◆ Problem to work on:
When you reach the line containing "to R456). -/" in the entries below, begin reproducing lines exactly, and stop once the line containing "def execTxa (s" is done.

------ Material supplied

-- ==== Sys2Proof/Machine/Transfer.lean ====
section
/-! DEFINITION. Machine/Transfer.lean: the register transfers (spec/41 R450 to R456). -/

namespace Sys2Proof.Machine

/-- R451: `TAX`. -/
def execTax (s : State) : Result :=
  registerInstr 0xAA (fun c => { c with x := c.a, p := setNZ c.a c.p }) s

/-- R452: `TAY`. -/
def execTay (s : State) : Result :=
  registerInstr 0xA8 (fun c => { c with y := c.a, p := setNZ c.a c.p }) s

/-- R453: `TXA`. -/
def execTxa (s : State) : Result :=
  registerInstr 0x8A (fun c => { c with a := c.x, p := setNZ c.x c.p }) s

/-- R454: `TYA`. -/
def execTya (s : State) : Result :=
  registerInstr 0x98 (fun c => { c with a := c.y, p := setNZ c.y c.p }) s

/-- R455: `TSX`. -/
def execTsx (s : State) : Result :=
  registerInstr 0xBA (fun c => { c with x := c.s, p := setNZ c.s c.p }) s

/-- R456: `TXS`. -/
def execTxs (s : State) : Result :=
  registerInstr 0x9A (fun c => { c with s := c.x }) s

end Sys2Proof.Machine
end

------------

◆ The answer:
/-! DEFINITION. Machine/Transfer.lean: the register transfers (spec/41 R450 to R456). -/

namespace Sys2Proof.Machine

/-- R451: `TAX`. -/
def execTax (s : State) : Result :=
  registerInstr 0xAA (fun c => { c with x := c.a, p := setNZ c.a c.p }) s

/-- R452: `TAY`. -/
def execTay (s : State) : Result :=
  registerInstr 0xA8 (fun c => { c with y := c.a, p := setNZ c.a c.p }) s

/-- R453: `TXA`. -/
def execTxa (s : State) : Result :=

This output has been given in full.